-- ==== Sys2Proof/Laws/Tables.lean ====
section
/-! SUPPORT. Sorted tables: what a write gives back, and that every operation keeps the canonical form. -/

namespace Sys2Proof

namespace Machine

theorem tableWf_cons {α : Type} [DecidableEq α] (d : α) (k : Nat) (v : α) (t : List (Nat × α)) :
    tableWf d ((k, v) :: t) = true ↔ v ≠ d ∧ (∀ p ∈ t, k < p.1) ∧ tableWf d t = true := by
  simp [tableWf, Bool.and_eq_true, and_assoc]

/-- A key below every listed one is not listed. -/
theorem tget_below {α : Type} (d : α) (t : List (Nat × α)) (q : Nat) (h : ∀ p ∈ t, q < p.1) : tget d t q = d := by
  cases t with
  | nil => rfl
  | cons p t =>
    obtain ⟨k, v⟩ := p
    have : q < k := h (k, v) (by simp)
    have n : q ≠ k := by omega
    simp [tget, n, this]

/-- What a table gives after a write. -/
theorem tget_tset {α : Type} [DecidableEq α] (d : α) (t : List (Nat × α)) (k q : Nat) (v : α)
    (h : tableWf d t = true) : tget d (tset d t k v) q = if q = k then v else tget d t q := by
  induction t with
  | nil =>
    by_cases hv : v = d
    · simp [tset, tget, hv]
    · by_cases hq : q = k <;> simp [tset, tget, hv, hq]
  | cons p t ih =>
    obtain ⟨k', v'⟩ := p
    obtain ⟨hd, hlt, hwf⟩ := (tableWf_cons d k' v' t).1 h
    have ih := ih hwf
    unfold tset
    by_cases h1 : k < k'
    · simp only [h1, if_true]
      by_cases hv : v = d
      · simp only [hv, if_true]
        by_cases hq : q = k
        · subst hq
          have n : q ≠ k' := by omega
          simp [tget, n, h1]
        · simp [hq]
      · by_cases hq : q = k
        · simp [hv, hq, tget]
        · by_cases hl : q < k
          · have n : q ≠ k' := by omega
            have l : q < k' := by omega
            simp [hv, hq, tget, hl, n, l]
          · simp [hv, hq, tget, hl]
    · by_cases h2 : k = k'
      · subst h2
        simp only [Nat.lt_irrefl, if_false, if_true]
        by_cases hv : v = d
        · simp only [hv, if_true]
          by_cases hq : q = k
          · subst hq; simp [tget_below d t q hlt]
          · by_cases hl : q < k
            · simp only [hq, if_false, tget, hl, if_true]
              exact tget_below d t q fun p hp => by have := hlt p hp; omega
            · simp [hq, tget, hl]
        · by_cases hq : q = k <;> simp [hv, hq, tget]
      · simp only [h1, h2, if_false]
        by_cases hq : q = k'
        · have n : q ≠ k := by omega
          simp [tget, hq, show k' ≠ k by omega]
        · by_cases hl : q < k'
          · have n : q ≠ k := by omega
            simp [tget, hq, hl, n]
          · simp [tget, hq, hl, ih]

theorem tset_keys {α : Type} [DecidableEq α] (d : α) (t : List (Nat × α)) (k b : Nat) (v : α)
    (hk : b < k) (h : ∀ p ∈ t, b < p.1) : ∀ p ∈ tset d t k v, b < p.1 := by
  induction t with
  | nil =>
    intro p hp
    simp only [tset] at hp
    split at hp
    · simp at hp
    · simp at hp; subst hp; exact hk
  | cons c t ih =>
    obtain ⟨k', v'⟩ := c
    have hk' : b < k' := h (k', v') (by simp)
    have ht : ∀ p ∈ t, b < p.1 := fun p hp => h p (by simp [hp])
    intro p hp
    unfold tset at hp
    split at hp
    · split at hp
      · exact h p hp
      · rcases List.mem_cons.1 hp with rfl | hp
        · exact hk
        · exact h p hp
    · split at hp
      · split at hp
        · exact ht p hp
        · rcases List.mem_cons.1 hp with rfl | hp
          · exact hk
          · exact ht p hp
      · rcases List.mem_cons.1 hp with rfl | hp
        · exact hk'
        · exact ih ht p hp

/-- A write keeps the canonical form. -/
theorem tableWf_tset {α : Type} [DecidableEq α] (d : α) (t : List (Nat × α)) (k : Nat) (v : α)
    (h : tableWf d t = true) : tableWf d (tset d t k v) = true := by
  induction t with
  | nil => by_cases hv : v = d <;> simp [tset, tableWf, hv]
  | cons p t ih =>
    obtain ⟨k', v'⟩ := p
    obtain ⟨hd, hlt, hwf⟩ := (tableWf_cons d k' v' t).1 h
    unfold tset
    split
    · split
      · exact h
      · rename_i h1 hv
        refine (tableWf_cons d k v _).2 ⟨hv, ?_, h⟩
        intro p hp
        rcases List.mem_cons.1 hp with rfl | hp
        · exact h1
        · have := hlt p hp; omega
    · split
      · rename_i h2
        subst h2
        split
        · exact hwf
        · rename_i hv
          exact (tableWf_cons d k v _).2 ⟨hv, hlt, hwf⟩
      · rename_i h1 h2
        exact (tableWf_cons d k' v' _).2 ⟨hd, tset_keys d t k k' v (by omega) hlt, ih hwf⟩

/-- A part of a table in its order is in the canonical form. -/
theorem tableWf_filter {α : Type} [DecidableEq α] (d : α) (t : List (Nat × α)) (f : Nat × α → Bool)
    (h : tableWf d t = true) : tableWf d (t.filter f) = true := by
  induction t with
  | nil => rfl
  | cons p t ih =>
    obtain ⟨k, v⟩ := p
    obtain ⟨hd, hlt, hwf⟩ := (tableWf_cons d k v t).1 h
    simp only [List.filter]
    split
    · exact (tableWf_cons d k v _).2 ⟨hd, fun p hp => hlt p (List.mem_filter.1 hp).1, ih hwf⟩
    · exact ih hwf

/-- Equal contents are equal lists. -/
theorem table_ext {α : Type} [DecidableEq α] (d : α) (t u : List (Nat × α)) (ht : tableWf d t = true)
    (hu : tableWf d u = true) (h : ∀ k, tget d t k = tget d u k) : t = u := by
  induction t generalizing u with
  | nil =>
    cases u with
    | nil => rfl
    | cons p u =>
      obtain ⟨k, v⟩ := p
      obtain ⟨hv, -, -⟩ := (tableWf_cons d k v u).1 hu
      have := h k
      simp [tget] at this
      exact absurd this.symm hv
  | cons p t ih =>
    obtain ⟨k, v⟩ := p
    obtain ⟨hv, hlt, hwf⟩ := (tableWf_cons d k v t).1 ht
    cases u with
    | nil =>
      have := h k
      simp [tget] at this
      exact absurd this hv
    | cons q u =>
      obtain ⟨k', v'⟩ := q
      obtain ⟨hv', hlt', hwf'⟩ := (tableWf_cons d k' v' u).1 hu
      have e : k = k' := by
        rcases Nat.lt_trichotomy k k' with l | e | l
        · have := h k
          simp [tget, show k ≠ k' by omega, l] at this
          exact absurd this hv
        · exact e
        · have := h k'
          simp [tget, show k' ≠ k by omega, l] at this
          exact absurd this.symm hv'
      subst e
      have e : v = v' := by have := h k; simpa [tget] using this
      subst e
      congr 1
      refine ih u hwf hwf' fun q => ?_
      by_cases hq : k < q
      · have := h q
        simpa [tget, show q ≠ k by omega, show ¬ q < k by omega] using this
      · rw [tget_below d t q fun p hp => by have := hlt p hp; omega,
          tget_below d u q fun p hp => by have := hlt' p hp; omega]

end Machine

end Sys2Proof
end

++++++++++++++++++++

TASK TO CARRY OUT: Go through the entries above and count each line that contains the string "subst". Reply only with the total.

OUTPUT OF THE EXERCISE: 7